The principal neurotechnologies that can be used to bypass such "noise" are human-machine systems that are either employed singularly, or linked to networked hierarchies of sophisticated BMIs, to mediate access to, and manipulation of signal detection, processing and/or integration. Neurotechnologic innovations that are capable of processing high volume, complex datasets with “a continuous set of values and a complex set of connections,” based on an understanding of neural networks as more than mere binary switches. An analog circuit approach would address current “modeling and simulation challenges”,physiomimetic bio-computing of this is uniquely valuable .

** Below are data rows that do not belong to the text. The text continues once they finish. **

namespace Sys2Proof.Machine

/-! ### The frame of register writes -/

theorem RegisterFrame.refl (written : List Reg) (s : State) : RegisterFrame written s s :=
  ⟨fun _ _ => rfl, fun _ => rfl, rfl⟩

theorem RegisterFrame.writeReg {written : List Reg} {s t : State} (h : RegisterFrame written s t) {x : Reg}
    (hx : x ∈ written) (b : Byte) : RegisterFrame written s (t.writeReg x b) := by
  obtain ⟨hreg, hmem, ht⟩ := h
  refine ⟨fun r hr => ?_, hmem, congrArg (State.writeReg · x b) ht⟩
  have hne : r ≠ x := fun h => hr (h ▸ hx)
  rw [State.reg_writeReg, if_neg hne, hreg r hr]

theorem RegisterFrame.setPc {written : List Reg} {s t : State} (h : RegisterFrame written s t) (n : Nat) :
    RegisterFrame written s (t.setPc n) := by
  obtain ⟨hreg, hmem, ht⟩ := h
  exact ⟨fun r hr => (t.setPc_reg n r).trans (hreg r hr), hmem, congrArg (State.setPc · n) ht⟩

/-! ### Execute of an instruction that writes registers -/

section Execute

variable {s : State} {i : Instr} (hg : GoodPc (s.pc.toNat + 2)) (he : s.handlerError i = none)
  (hn : s.nextPc i = s.pc.toNat + 2)
include hg he hn

/-- An instruction that checks nothing, goes to a legal `PC + 2` and writes only registers commits those writes. -/
theorem exec_of_registerFrame {written : List Reg} (hw : RegisterFrame written s (effect s i)) :
    ∃ t, exec i s = .next t ∧ (∀ r, t.reg r = (effect s i).reg r) ∧ t.pc.toNat = s.pc.toNat + 2 ∧
      RegisterFrame written s t := by
  rw [← hn] at hg ⊢
  exact ⟨_, exec_of_good_next he hg, (effect s i).setPc_reg _, toNat_ofNat_of_good hg, hw.setPc _⟩

/-- The same for an instruction whose only write is `V[x] <- b`. -/
theorem exec_of_writeReg {x : Reg} {b : Byte} (hw : effect s i = s.writeReg x b) :
    ∃ t, exec i s = .next t ∧ t.reg x = b ∧ t.pc.toNat = s.pc.toNat + 2 ∧ RegisterFrame [x] s t := by
  have hframe : RegisterFrame [x] s (effect s i) := hw ▸ (RegisterFrame.refl [x] s).writeReg (by simp) b
  obtain ⟨t, ht, hreg, hpc, hframe⟩ := exec_of_registerFrame hg he hn hframe
  exact ⟨t, ht, by simp [hreg, hw], hpc, hframe⟩

end Execute

/-! ### One result, no flag -/

/-- Settles O33: each of the four is one register write, with `PC + 2`. -/
theorem moveAddAndLogicResults : Obligations.MoveAddAndLogicResults := by
  refine fun x y kk s hg => ⟨⟨decode_ofNat_of_toNat_encode (toNat_encode_loadImm x kk), ?_⟩,
    ⟨decode_ofNat_of_toNat_encode (toNat_encode_addImm x kk), ?_⟩,
    ⟨decode_ofNat_of_toNat_encode (toNat_encode_copy x y), ?_⟩,
    ⟨decode_ofNat_of_toNat_encode (toNat_encode_and x y), ?_⟩⟩
  · exact exec_of_writeReg hg rfl rfl rfl
  · obtain ⟨t, ht, hx, hrest⟩ := exec_of_writeReg (i := .addImm x kk) hg rfl rfl rfl
    exact ⟨t, ht, by rw [hx, BitVec.toNat_add], hrest⟩
  · exact exec_of_writeReg hg rfl rfl rfl
  · obtain ⟨t, ht, hx, hrest⟩ := exec_of_writeReg (i := .and x y) hg rfl rfl rfl
    exact ⟨t, ht, fun k => by rw [hx, BitVec.getLsbD_and], hrest⟩

/-- Settles O36: random-and is one register write, of RAND masked by `kk`. -/
theorem randomAndMasksTheRandomByte : Obligations.RandomAndMasksTheRandomByte := by
  refine fun x kk s hg => ⟨decode_ofNat_of_toNat_encode (toNat_encode_randomAnd x kk), ?_⟩
  obtain ⟨t, ht, hx, hrest⟩ := exec_of_writeReg (i := .randomAnd x kk) hg rfl rfl rfl
  refine ⟨t, ht, fun k => by rw [hx, BitVec.getLsbD_and], ?_, hrest⟩
  simp [hx, BitVec.and_assoc]

/-! ### The flag's value and the registers after add-carry and sub-flag -/

theorem toNat_flagByte (p : Prop) [Decidable p] : (flagByte (decide p)).toNat = if p then 1 else 0 := by
  by_cases hp : p <;> simp [flagByte, hp]

theorem toNat_carryFlag (a b : Byte) : (carryFlag a b).toNat = if a.toNat + b.toNat > 255 then 1 else 0 :=
  toNat_flagByte _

Information systems could conceivably be conjoined so that neural mechanisms for assigning and/or detecting salience (i.e., processes involving cortical and limbic networks) may be either augmented or modeled into neurotechnologic devices for rapid and accurate detection of valid (i.e., signal vs. noise) information within visual (e.g., ﬁeld sensor, satellite and UAV-obtained images) and/or auditory aspects (e.g., narratives, codes) of human (HUMINT) or signal intelligence (SIGINT. Such computational cognitive frameworks may “borrow” human capabilities, not by mimicking processes in the brain (which may not be sufﬁciently well understood to begin with), by modeling conceptual components of idealized neurally-modeled systems that are linked in ways that enable performance of similar — if not more rapid and advanced — neuro-cognitive functions. Moreover, Neurally-coupled hybrid systems could be developed that link computational interfaces to human neuronal activity, so as to optimize Bayesian-like predispositions to certain types of stimuli (18). This would limit input datasets to more critical features, and thereby allow more efﬁcient (i.e., rapid and accurate) detection, observation, orientation (and decisions) by the human user. Conjoinment and reciprocity could be used to enhance the feature-detection and intelligence capacities of both (the machine and human) systems.